ABD, böylece Hizbullah'ın kontrol ettiği Lübnan hükümetine ve yasalarına göre yasadışı olan Silahlı Kuvvetlere doğrudan yardım sağlamakla kalmıyor, aynı zamanda İran'a yönelik politikasını da kendi elleri ile engelliyor.
Yaptırımlar uygulanana kadar, İran'ın Hizbullah'a verdiği yıllık destek 700 milyon dolar olarak gerçekleşti. Bu yardımın ABD yaptırımlarının bir sonucu olarak azaldığı bildirildi. Bu yüzden, devam ederse, ABD Hizbullah'ın kontrol ettiği Lübnan hükümetine ve silahlı kuvvetlere verilen destek, Hizbullah'ın ABD'nin yaptırımları sonucu kaybettiği gelirlerin bir kısmını karşılayacak duruma gelecek.
Lübnan'a verilen sürekli destek, Amerika'nın itibarına da zarar veriyor. Oldukça basit, Hizbullah'ın Lübnan'ın kontrolünü görmezden gelen bir politika, bölgede ayakta duran ABD'yi azaltacak, düşmanlarını ve düşmanlarını caydırma kabiliyetine zarar verecek.

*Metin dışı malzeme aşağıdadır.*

-- ==== Sys2Proof/Machine/Step.lean ====
section
/-! DEFINITION. One step: a reset event that is due, or the host's next command word and the block's answer to it. -/

namespace Sys2Proof.Machine

/-- One step of SEGDISP at transaction level (00_scope.md R3, R4; 10_state.md R27): a reset that comes before the next word is
taken; else the host issues its next word and the block answers it; with no word left the block is idle. -/
def step (s : State) : Host.Outcome State Fault Refusal :=
  if resetDue s then takeReset s
  else
    match nextWord s with
    | some w => issue w (advance s)
    | none => idle s

/-- `s` with the command word of an opcode-table word as the host's next word, and no reset before it (log entry 15). -/
def State.withFetchWord (s : State) (nbits w : Nat) : State :=
  { s with
    program := placeWord (tableWord nbits w) s.position s.program
    resets := resetsAfter s.position s.resets }

end Sys2Proof.Machine
end

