-- ==== Sys2Proof/Laws/State.lean ====
section
/-! SUPPORT. The fields of a state after each state update: one lemma per field per update, and the fields at reset. -/

namespace Sys2Proof.Machine

@[simp] theorem writeCell_fb (c : Fin 14) (v : Byte) (s : State) :
    (writeCell c v s).fb = s.fb.set c.val v := rfl
@[simp] theorem writeCell_lines (c : Fin 14) (v : Byte) (s : State) :
    (writeCell c v s).lines = s.lines := rfl
@[simp] theorem writeCell_status (c : Fin 14) (v : Byte) (s : State) :
    (writeCell c v s).status = s.status := rfl
@[simp] theorem writeCell_trace (c : Fin 14) (v : Byte) (s : State) :
    (writeCell c v s).trace = s.trace := rfl
@[simp] theorem writeCell_sequencer (c : Fin 14) (v : Byte) (s : State) :
    (writeCell c v s).sequencer = s.sequencer := rfl
@[simp] theorem writeCell_halfByteOrder (c : Fin 14) (v : Byte) (s : State) :
    (writeCell c v s).halfByteOrder = s.halfByteOrder := rfl
@[simp] theorem writeCell_program (c : Fin 14) (v : Byte) (s : State) :
    (writeCell c v s).program = s.program := rfl
@[simp] theorem writeCell_position (c : Fin 14) (v : Byte) (s : State) :
    (writeCell c v s).position = s.position := rfl
@[simp] theorem writeCell_resets (c : Fin 14) (v : Byte) (s : State) :
    (writeCell c v s).resets = s.resets := rfl

@[simp] theorem drive_fb (l : Line) (b : Level) (s : State) :
    (drive l b s).fb = s.fb := rfl
@[simp] theorem drive_lines (l : Line) (b : Level) (s : State) :
    (drive l b s).lines = s.lines.put l b := rfl
@[simp] theorem drive_status (l : Line) (b : Level) (s : State) :
    (drive l b s).status = s.status := rfl
@[simp] theorem drive_trace (l : Line) (b : Level) (s : State) :
    (drive l b s).trace = s.trace ++ [(l, b)] := rfl
@[simp] theorem drive_sequencer (l : Line) (b : Level) (s : State) :
    (drive l b s).sequencer = s.sequencer := rfl
@[simp] theorem drive_halfByteOrder (l : Line) (b : Level) (s : State) :
    (drive l b s).halfByteOrder = s.halfByteOrder := rfl
@[simp] theorem drive_program (l : Line) (b : Level) (s : State) :
    (drive l b s).program = s.program := rfl
@[simp] theorem drive_position (l : Line) (b : Level) (s : State) :
    (drive l b s).position = s.position := rfl
@[simp] theorem drive_resets (l : Line) (b : Level) (s : State) :
    (drive l b s).resets = s.resets := rfl

@[simp] theorem raiseFault_fb (k : FaultKind) (s : State) :
    (raiseFault k s).fb = s.fb := rfl
@[simp] theorem raiseFault_lines (k : FaultKind) (s : State) :
    (raiseFault k s).lines = s.lines := rfl
@[simp] theorem raiseFault_status (k : FaultKind) (s : State) :
    (raiseFault k s).status = k.code := rfl
@[simp] theorem raiseFault_trace (k : FaultKind) (s : State) :
    (raiseFault k s).trace = s.trace := rfl
@[simp] theorem raiseFault_sequencer (k : FaultKind) (s : State) :
    (raiseFault k s).sequencer = s.sequencer := rfl
@[simp] theorem raiseFault_halfByteOrder (k : FaultKind) (s : State) :
    (raiseFault k s).halfByteOrder = s.halfByteOrder := rfl
@[simp] theorem raiseFault_program (k : FaultKind) (s : State) :
    (raiseFault k s).program = s.program := rfl
@[simp] theorem raiseFault_position (k : FaultKind) (s : State) :
    (raiseFault k s).position = s.position := rfl
@[simp] theorem raiseFault_resets (k : FaultKind) (s : State) :
    (raiseFault k s).resets = s.resets := rfl

@[simp] theorem resetBlock_fb (s : State) :
    (resetBlock s).fb = initialFb := rfl
@[simp] theorem resetBlock_lines (s : State) :
    (resetBlock s).lines = initialLines := rfl
@[simp] theorem resetBlock_status (s : State) :
    (resetBlock s).status = statusNone := rfl
@[simp] theorem resetBlock_trace (s : State) :
    (resetBlock s).trace = [] := rfl
@[simp] theorem resetBlock_sequencer (s : State) :
    (resetBlock s).sequencer = none := rfl
@[simp] theorem resetBlock_halfByteOrder (s : State) :
    (resetBlock s).halfByteOrder = s.halfByteOrder := rfl
@[simp] theorem resetBlock_program (s : State) :
    (resetBlock s).program = s.program := rfl
@[simp] theorem resetBlock_position (s : State) :
    (resetBlock s).position = s.position := rfl
@[simp] theorem resetBlock_resets (s : State) :
    (resetBlock s).resets = s.resets := rfl

@[simp] theorem inject_fb (s : State) :
    (inject s).fb = injectFb s.fb := rfl
@[simp] theorem inject_lines (s : State) :
    (inject s).lines = s.lines := rfl
@[simp] theorem inject_status (s : State) :
    (inject s).status = s.status := rfl
@[simp] theorem inject_trace (s : State) :
    (inject s).trace = s.trace := rfl
@[simp] theorem inject_sequencer (s : State) :
    (inject s).sequencer = s.sequencer := rfl
@[simp] theorem inject_halfByteOrder (s : State) :
    (inject s).halfByteOrder = s.halfByteOrder := rfl
@[simp] theorem inject_program (s : State) :
    (inject s).program = s.program := rfl
@[simp] theorem inject_position (s : State) :
    (inject s).position = s.position := rfl
@[simp] theorem inject_resets (s : State) :
    (inject s).resets = s.resets := rfl

@[simp] theorem advance_fb (s : State) :
    (advance s).fb = s.fb := rfl
@[simp] theorem advance_lines (s : State) :
    (advance s).lines = s.lines := rfl
@[simp] theorem advance_status (s : State) :
    (advance s).status = s.status := rfl
@[simp] theorem advance_trace (s : State) :
    (advance s).trace = s.trace := rfl
@[simp] theorem advance_sequencer (s : State) :
    (advance s).sequencer = s.sequencer := rfl
@[simp] theorem advance_halfByteOrder (s : State) :
    (advance s).halfByteOrder = s.halfByteOrder := rfl
@[simp] theorem advance_program (s : State) :
    (advance s).program = s.program := rfl
@[simp] theorem advance_position (s : State) :
    (advance s).position = s.position + 1 := rfl
@[simp] theorem advance_resets (s : State) :
    (advance s).resets = s.resets := rfl

@[simp] theorem withFetchWord_fb (s : State) (nbits w : Nat) :
    (s.withFetchWord nbits w).fb = s.fb := rfl
@[simp] theorem withFetchWord_lines (s : State) (nbits w : Nat) :
    (s.withFetchWord nbits w).lines = s.lines := rfl
@[simp] theorem withFetchWord_status (s : State) (nbits w : Nat) :
    (s.withFetchWord nbits w).status = s.status := rfl
@[simp] theorem withFetchWord_trace (s : State) (nbits w : Nat) :
    (s.withFetchWord nbits w).trace = s.trace := rfl
@[simp] theorem withFetchWord_sequencer (s : State) (nbits w : Nat) :
    (s.withFetchWord nbits w).sequencer = s.sequencer := rfl
@[simp] theorem withFetchWord_halfByteOrder (s : State) (nbits w : Nat) :
    (s.withFetchWord nbits w).halfByteOrder = s.halfByteOrder := rfl
@[simp] theorem withFetchWord_program (s : State) (nbits w : Nat) :
    (s.withFetchWord nbits w).program = placeWord (tableWord nbits w) s.position s.program := rfl
@[simp] theorem withFetchWord_position (s : State) (nbits w : Nat) :
    (s.withFetchWord nbits w).position = s.position := rfl
@[simp] theorem withFetchWord_resets (s : State) (nbits w : Nat) :
    (s.withFetchWord nbits w).resets = resetsAfter s.position s.resets := rfl

@[simp] theorem reset_fb : State.reset.fb = initialFb := rfl
@[simp] theorem reset_lines : State.reset.lines = initialLines := rfl
@[simp] theorem reset_status : State.reset.status = statusNone := rfl
@[simp] theorem reset_trace : State.reset.trace = [] := rfl
@[simp] theorem reset_sequencer : State.reset.sequencer = none := rfl
@[simp] theorem reset_halfByteOrder : State.reset.halfByteOrder = decidedHalfByteOrder := rfl
@[simp] theorem reset_program : State.reset.program = [] := rfl
@[simp] theorem reset_position : State.reset.position = 0 := rfl
@[simp] theorem reset_resets : State.reset.resets = [] := rfl

end Sys2Proof.Machine
end

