/-- Settles O15: SETP is a store of the mapped pattern, and its words are those of its row of the opcode map. -/
theorem setpStoresMappedPattern : Obligations.SetpStoresMappedPattern := by
  refine ⟨fun s pos pat ha => ⟨fun hpos => ?_, fun hpos => ?_⟩, fun _ pat hpos => decode_setpWord hpos pat,
    fun w pos pat hw => ?_⟩
  · exact ⟨_, exec_of_accepting ha _, readCell_storeAtPosition hpos _ s, onlyCellsChanged_storeAtPosition hpos _ s⟩
  · exact ⟨_, exec_of_accepting ha _, onlyStatusChanged_storeAtPosition hpos _ s⟩
  · have hfixed : w &&& 0xF080 = 0x2000 :=
      fixedBits_of_decode hw (r := ⟨"SETP", 0x2000, 0xF080⟩) (by simp [opcodeTable]) rfl
    exact ⟨by simpa using congrArg (·.getLsbD 7) hfixed, hfixed⟩

/-- A character 0x7F or above is stored as 0x1E (41_segment_mapper.md R116). -/
theorem map_enc_of_gt {ch : Byte} (h : 0x7E < ch.toNat) : map (enc ch) = 0x1E := by
  rw [enc_of_gt h]
  decide

/-- Settles O16: SETC is a store of the mapped pattern of its character, as SETP of that pattern is. -/
theorem setcStoresEncodedCharacter : Obligations.SetcStoresEncodedCharacter := by
  refine ⟨fun s pos ch ha => ⟨rfl, fun hpos => ?_, fun hpos => ?_⟩, fun _ ch hpos => decode_setcWord hpos ch,
    fun w pos ch hw => ?_⟩
  · have hcells := readCell_storeAtPosition hpos (map (enc ch)) s
    refine ⟨_, exec_of_accepting ha _, hcells, onlyCellsChanged_storeAtPosition hpos _ s, fun hch c hc => ?_, fun c hc => ?_⟩
    · exact (hcells c).trans ((if_pos hc).trans (map_enc_of_gt hch))
    · exact ((storeAtPosition_map_bits hpos (enc ch) s c).1 hc).1
  · exact ⟨_, exec_of_accepting ha _, onlyStatusChanged_storeAtPosition hpos _ s⟩
  · exact fixedBits_of_decode hw (r := ⟨"SETC", 0x3000, 0xF000⟩) (by simp [opcodeTable]) rfl

/-! ### WRITE -/

/-- Settles O47: the induction over the text, byte by byte, is `execAll_writeInstrs`. -/
theorem writeStoresTheText : Obligations.WriteStoresTheText := fun text _ ha => execAll_writeInstrs text ha

/-- A text leaves cells 0 and 13 and the cells of the positions after its last byte. -/
theorem writtenCell_of_unreached {text : List Byte} {c : Fin 14} (h : c = 0 ∨ c = 13 ∨ text.length ≤ 12 - c.val) (old : Byte) :
    writtenCell text c old = old := by
  rcases h with rfl | rfl | hlen
  · rfl
  · exact writtenCell_thirteen text old
  · simp [writtenCell, List.getElem?_eq_none hlen]

/-- Settles O48: WRITE leaves the written cells, which outside the text's reach are the old ones; three bytes reach cells 12 to 10. -/
theorem writeDoesNotClear : Obligations.WriteDoesNotClear := by
  refine ⟨fun text s ha => ?_, fun s ha => ?_⟩
  · obtain ⟨t, hexec, hcells, -⟩ := execAll_writeInstrs text ha
    exact ⟨t, hexec, fun c hc => (hcells c).trans (writtenCell_of_unreached hc _)⟩
  · obtain ⟨t, hexec, hcells, -⟩ := execAll_writeInstrs [0x41, 0x42, 0x43] ha
    refine ⟨t, hexec, hcells 12, hcells 11, hcells 10, fun c hc => (hcells c).trans (writtenCell_of_unreached ?_ _)⟩
    rcases hc with hlow | h13
    · exact .inr (.inr (show 3 ≤ 12 - c.val by omega))
    · exact .inr (.inl h13)

/-- The expansion reads the first 12 bytes only (R126). -/
theorem writeInstrs_take (text : List Byte) : writeInstrs (text.take 12) = writeInstrs text := by
  simp [writeInstrs, maxText, List.take_take]

theorem writeInstrs_length (text : List Byte) : (writeInstrs text).length = min 12 text.length := by
  simp [writeInstrs, maxText]

/-- After a FLUSH the receiver has read two more bursts, those of the injected cells (43_flush_serial.md R151). -/
theorem bursts_flushWith (o : HalfByteOrder) (s : State) :
    bursts (flushWith o s).trace = bursts s.trace ++ [halfBits o .a (injectFb s.fb), halfBits o .b (injectFb s.fb)] := by
  rw [flushWith_eq, bursts_append_flushEvents]

/-- Settles O49: the expansion keeps 12 bytes, that of the empty text is no command, and a FLUSH sends two halves of 56 bits. -/
theorem writeTruncatesAndEmptyTextFlushes : Obligations.WriteTruncatesAndEmptyTextFlushes := by
  refine ⟨fun text hlen => ⟨(writeInstrs_take text).symm, ?_⟩, rfl, execAll_nil, fun s ha => ?_⟩
  · rw [writeInstrs_length, Nat.min_eq_left hlen.le]
  · have hrun : execAll (writeInstrs [] ++ [.flush]) s = .next (flushWith s.halfByteOrder s) :=
      execAll_cons_next (exec_of_accepting ha .flush)
    exact ⟨_, _, _, hrun, bursts_flushWith _ s, halfBits_length _ .a _, halfBits_length _ .b _⟩

/-! ### The order inside a WRITE -/

theorem writeCell_comm {c d : Fin 14} (h : c ≠ d) (v w : Byte) (s : State) :
    writeCell c v (writeCell d w s) = writeCell d w (writeCell c v s) := by
  have hfb : (s.fb.set d.val w).set c.val v = (s.fb.set c.val v).set d.val w :=
    Vector.set_comm w v fun e => h (Fin.ext e.symm)
  simp only [writeCell, hfb]

/-- Stores at two legal positions commute: their cells are distinct (R128). -/
theorem storeAtPosition_comm {pos pos' : Nat} (hpos : pos ≤ 11) (hpos' : pos' ≤ 11) (hne : pos ≠ pos') (v w : Byte) (s : State) :
    storeAtPosition pos v (storeAtPosition pos' w s) = storeAtPosition pos' w (storeAtPosition pos v s) := by
  simp only [storeAtPosition_legal hpos, storeAtPosition_legal hpos']
  refine writeCell_comm (fun e => hne ?_) v w s
  exact cellOf_injective (cellOf_legal hpos) (e ▸ cellOf_legal hpos')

Rusya'nın Lübnan'daki boşluğu dolduracağı endişesi ise başlı başına bir gerçek. Bugün, Rusya'nın Suriye'deki varlığı yalnızca İran'ın kontrol ettiği Esad rejiminin hayatta kalmasını sağlamakla kalmıyor, aynı zamanda Hizbullah'a ve İran'a Suriye üzerinde etkili bir kontrol uygulanmasını sağlıyor. Buna karşılık, Suriye, Lübnan'daki İran, İsrail ve Hizbullah arasındaki bölgesel savaş olasılığını büyük ölçüde arttırıyor.
ABD VATANDAŞLARI HİZBULLAH'A VERGİ VERECEK
Bu tarihten sonra Lübnan'daki Rusların güçlenmesi konusundaki endişenin, ABD'nin Hizbullah'ın kontrolündeki LAF'ı silahlandırma ve eğitme ve Hizbullah'ın kontrolündeki Lübnan hükümetini finanse etme ve eğitme politikasını sürdürme konusundaki açık dezavantajlarından nasıl ağır basabileceğini görmek zor. ABD desteğini sona erdirirse, başkalarının boşluğu doldurabileceği doğru olsa da, en azından Amerikan vergi mükellefleri düşmanlarının maaşlarını ödemeyeceklerdir.